I don't intend to let my kitten out for a while until she is a lot bigger - she is still really quite small. However, she brings me on to the next problem.

She really loved Charlie. She would follow him round the house and get as close to him as he would let her. She loves us but I get the feeling we aren't enough for her. I keep trying to play with her as much as possible but she kind of sighs and gives up.

She was taken away from her mother too early at just 5 weeks (before I got her) and I wonder if she is desperate for cat company.

Am I imagining this??
post #18 of 24
First off, I am very sorry to hear about your tramatic ordeal which resulted in the death of your beloved Charlie.

And, yes, I do believe that animals grieve for the loss of a family member or friend. I had a trio of Siamese sisters and one of them died as a small kitten. That didn't seem to affect her remaining sisters. But when one of the 2 remaining sisters died the survivor, Starr, was very upset. She regressed in her activities. She stayed very close to her adoptive mother, Tati. I have pix of her and she looks so very sad. She did this for about 2 weeks and then slowly came back to normal. We showered her with extra love and attention but ultimately she just had to learn to live without her beloved sister. So I suggest you just keep on doing what you are doing in showing her extra love and attention and in time she will bounce back.

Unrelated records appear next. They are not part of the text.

/-! ### setV -/

@[simp] theorem State.setV_memory (s : State) (r : RegNum) (b : Byte) : (s.setV r b).memory = s.memory := rfl
@[simp] theorem State.setV_V (s : State) (r : RegNum) (b : Byte) : (s.setV r b).V = s.V.set r b := rfl
@[simp] theorem State.setV_I (s : State) (r : RegNum) (b : Byte) : (s.setV r b).I = s.I := rfl
@[simp] theorem State.setV_pc (s : State) (r : RegNum) (b : Byte) : (s.setV r b).pc = s.pc := rfl
@[simp] theorem State.setV_stack (s : State) (r : RegNum) (b : Byte) : (s.setV r b).stack = s.stack := rfl
@[simp] theorem State.setV_sp (s : State) (r : RegNum) (b : Byte) : (s.setV r b).sp = s.sp := rfl
@[simp] theorem State.setV_delayTimer (s : State) (r : RegNum) (b : Byte) : (s.setV r b).delayTimer = s.delayTimer := rfl
@[simp] theorem State.setV_soundTimer (s : State) (r : RegNum) (b : Byte) : (s.setV r b).soundTimer = s.soundTimer := rfl
@[simp] theorem State.setV_framebuffer (s : State) (r : RegNum) (b : Byte) : (s.setV r b).framebuffer = s.framebuffer := rfl
@[simp] theorem State.setV_drawFlag (s : State) (r : RegNum) (b : Byte) : (s.setV r b).drawFlag = s.drawFlag := rfl
@[simp] theorem State.setV_keys (s : State) (r : RegNum) (b : Byte) : (s.setV r b).keys = s.keys := rfl
@[simp] theorem State.setV_rnd (s : State) (r : RegNum) (b : Byte) : (s.setV r b).rnd = s.rnd := rfl
@[simp] theorem State.setV_pending (s : State) (r : RegNum) (b : Byte) : (s.setV r b).pending = s.pending := rfl
@[simp] theorem State.setV_drawn (s : State) (r : RegNum) (b : Byte) : (s.setV r b).drawn = s.drawn := rfl

/-! ### setAllV -/

@[simp] theorem State.setAllV_memory (s : State) (v : Vector Byte 16) : (s.setAllV v).memory = s.memory := rfl
@[simp] theorem State.setAllV_V (s : State) (v : Vector Byte 16) : (s.setAllV v).V = v := rfl
@[simp] theorem State.setAllV_I (s : State) (v : Vector Byte 16) : (s.setAllV v).I = s.I := rfl
@[simp] theorem State.setAllV_pc (s : State) (v : Vector Byte 16) : (s.setAllV v).pc = s.pc := rfl
@[simp] theorem State.setAllV_stack (s : State) (v : Vector Byte 16) : (s.setAllV v).stack = s.stack := rfl
@[simp] theorem State.setAllV_sp (s : State) (v : Vector Byte 16) : (s.setAllV v).sp = s.sp := rfl
@[simp] theorem State.setAllV_delayTimer (s : State) (v : Vector Byte 16) : (s.setAllV v).delayTimer = s.delayTimer := rfl
@[simp] theorem State.setAllV_soundTimer (s : State) (v : Vector Byte 16) : (s.setAllV v).soundTimer = s.soundTimer := rfl
@[simp] theorem State.setAllV_framebuffer (s : State) (v : Vector Byte 16) : (s.setAllV v).framebuffer = s.framebuffer := rfl
@[simp] theorem State.setAllV_drawFlag (s : State) (v : Vector Byte 16) : (s.setAllV v).drawFlag = s.drawFlag := rfl
@[simp] theorem State.setAllV_keys (s : State) (v : Vector Byte 16) : (s.setAllV v).keys = s.keys := rfl
@[simp] theorem State.setAllV_rnd (s : State) (v : Vector Byte 16) : (s.setAllV v).rnd = s.rnd := rfl
@[simp] theorem State.setAllV_pending (s : State) (v : Vector Byte 16) : (s.setAllV v).pending = s.pending := rfl
@[simp] theorem State.setAllV_drawn (s : State) (v : Vector Byte 16) : (s.setAllV v).drawn = s.drawn := rfl
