-- ==== Sys2Proof/Tests/Slice0.lean ====
section
/-! SUPPORT. Tests of one word or one step each, their expected results taken from 95_test_vectors.md and the rules named
there (or computed by hand from a rule, where no vector is named), and for every statement with hypotheses a concrete
state that meets them. -/

namespace Sys2Proof.Tests

-- One theorem after another: the kernel checks of this file's many small theorems at once would need a thread each.
set_option Elab.async false

open Sys2Proof Sys2Proof.Machine

/-! ### Helpers -/

/-- The state with pc at `a`. -/
def startAt (a : Word) : State := State.reset.setPc a

/-- The state whose next environment entry is known: no tick, the flag not taken, these inputs. -/
def inputs (s : State) (keys : Word) (rnd : Byte) : State := { s with pending := [⟨0, false, keys, rnd⟩] }

/-- One step of a state with the word at pc. -/
def stepOn (w : Word) (s : State) (keys : Word := 0) (rnd : Byte := 0) : Result := step (inputs (s.placeWord w) keys rnd)

/-- A component of a result's state, or none where the step stops. -/
def peek {α : Type} (r : Result) (f : State → α) : Option α :=
  match r with
  | .next t => some (f t)
  | .fault _ => none
  | .refused _ => none

/-- A component of the state after that step, or none where it stops. -/
def after {α : Type} (w : Word) (s : State) (f : State → α) (keys : Word := 0) (rnd : Byte := 0) : Option α :=
  peek (stepOn w s keys rnd) f

/-- The fault of that step, if any. -/
def faultOf (w : Word) (s : State) (keys : Word := 0) (rnd : Byte := 0) : Option Fault :=
  match stepOn w s keys rnd with
  | .next _ => none
  | .fault f => some f
  | .refused _ => none

/-- A state with three registers set. -/
def regs3 (x : RegNum) (a : Byte) (y : RegNum) (b : Byte) (z : RegNum) (c : Byte) : State :=
  ((State.reset.setV z c).setV y b).setV x a

/-- The start of the ALU table: V1 = a, V2 = b, VF = 0xAA. -/
def aluStart (a b : Byte) : State := regs3 1 a 2 b 15 0xAA

/-- V1 and VF after a word from the ALU table's start. -/
def alu (w : Word) (a b : Byte) : Option (Byte × Byte) := after w (aluStart a b) fun t => (t.getV 1, t.getV 15)

/-- The bytes given from an address on, in a state with I there. -/
def dataAt (a : Nat) (bs : List Byte) : State :=
  (State.reset.setMemory (Memory.writeBytes [] a bs)).setI (BitVec.ofNat 16 a)

/-! ### Decoding: words written digit by digit from the patterns of 30_encoding.md R76 -/

theorem test_decode_flow :
    decodeWord 0x00EE = some .ret ∧ decodeWord 0x1ABC = some (.jp 0xABC) ∧ decodeWord 0x2ABC = some (.call 0xABC) ∧
      decodeWord 0xBABC = some (.jpV0 0xABC) := by decide +kernel

theorem test_decode_skips :
    decodeWord 0x3A05 = some (.seImm 0xA 0x05) ∧ decodeWord 0x4A05 = some (.sneImm 0xA 0x05) ∧
      decodeWord 0x5AB0 = some (.seReg 0xA 0xB) ∧ decodeWord 0x9AB0 = some (.sneReg 0xA 0xB) := by decide +kernel

theorem test_decode_immediates :
    decodeWord 0x6A05 = some (.ldImm 0xA 0x05) ∧ decodeWord 0x7A06 = some (.addImm 0xA 0x06) ∧
      decodeWord 0xC30F = some (.rnd 3 0x0F) := by decide +kernel

theorem test_decode_alu_low :
    decodeWord 0x8120 = some (.ldReg 1 2) ∧ decodeWord 0x8121 = some (.orReg 1 2) ∧ decodeWord 0x8122 = some (.andReg 1 2) ∧
      decodeWord 0x8123 = some (.xorReg 1 2) ∧ decodeWord 0x8124 = some (.addReg 1 2) := by decide +kernel

theorem test_decode_alu_high :
    decodeWord 0x8125 = some (.subReg 1 2) ∧ decodeWord 0x8126 = some (.shr 1 2) ∧ decodeWord 0x8127 = some (.subn 1 2) ∧
      decodeWord 0x812E = some (.shl 1 2) := by decide +kernel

I also had a mother cat that after 2 of her kittens died within 3 weeks of being born, she just walked away from the remaining 2. One of them ended up dieing later after developing severe seizures. But Tim is still alive. He is almost 6 months old and is doing just fine.(Momcat has since been spayed. )
post #19 of 24
I would keep the other cat inside even after she is spayed, even if the neighbor makes good on finding another place for Boris who is to say that something else won't come along and cause problems. I had a fox 2 nights ago corner the neighbors cat in my front yard, if my husband had not come home when he did the cat would have been killed.
post #20 of 24
How very awful for you! I'm so sorry for your loss! RIP Charlie.

Dev & Crew
post #21 of 24
I am so very sorry for your loss.

Some animals will fight to the death. Some animals will kill for dominance, unfortunately. I'm so very sorry for your loss, and may God be with you through your troubling and trying days!

Rest In Peace, dear sweet Charlie!
post #22 of 24
Quote:
Originally Posted by Jaspercat
Thanks again everyone. Your kind words really help.

I don't intend to let my kitten out for a while until she is a lot bigger - she is still really quite small. However, she brings me on to the next problem.

She really loved Charlie. She would follow him round the house and get as close to him as he would let her. She loves us but I get the feeling we aren't enough for her. I keep trying to play with her as much as possible but she kind of sighs and gives up.

She was taken away from her mother too early at just 5 weeks (before I got her) and I wonder if she is desperate for cat company.

Am I imagining this??
no... if she really like him, she's in mourning, too. you might consider getting her a kitten friend; she'd probably do best with a male. also, i agree with others - keeping them inside all the time is safest. if you feel they must go outside, let them do so only with supervision, not alone.
post #23 of 24
I am so sorry for your loss - and to witness it too must be heartbreaking. Maybe your Charlie had a heart defect that you just would not know about and the stress of the fight brought on a heart attack? Who knows, you could speculate for years but at the end of the day you have lost your beautiful Charlie. Remember him hale and hearty - running and purring. This is exactly what he is doing now.
Take care
post #24 of 24
What an awful thing, but you did all you could. I am so sorry - two tragedies like that are too much for anyone to bear. May Charlie and his brother rest in peace together.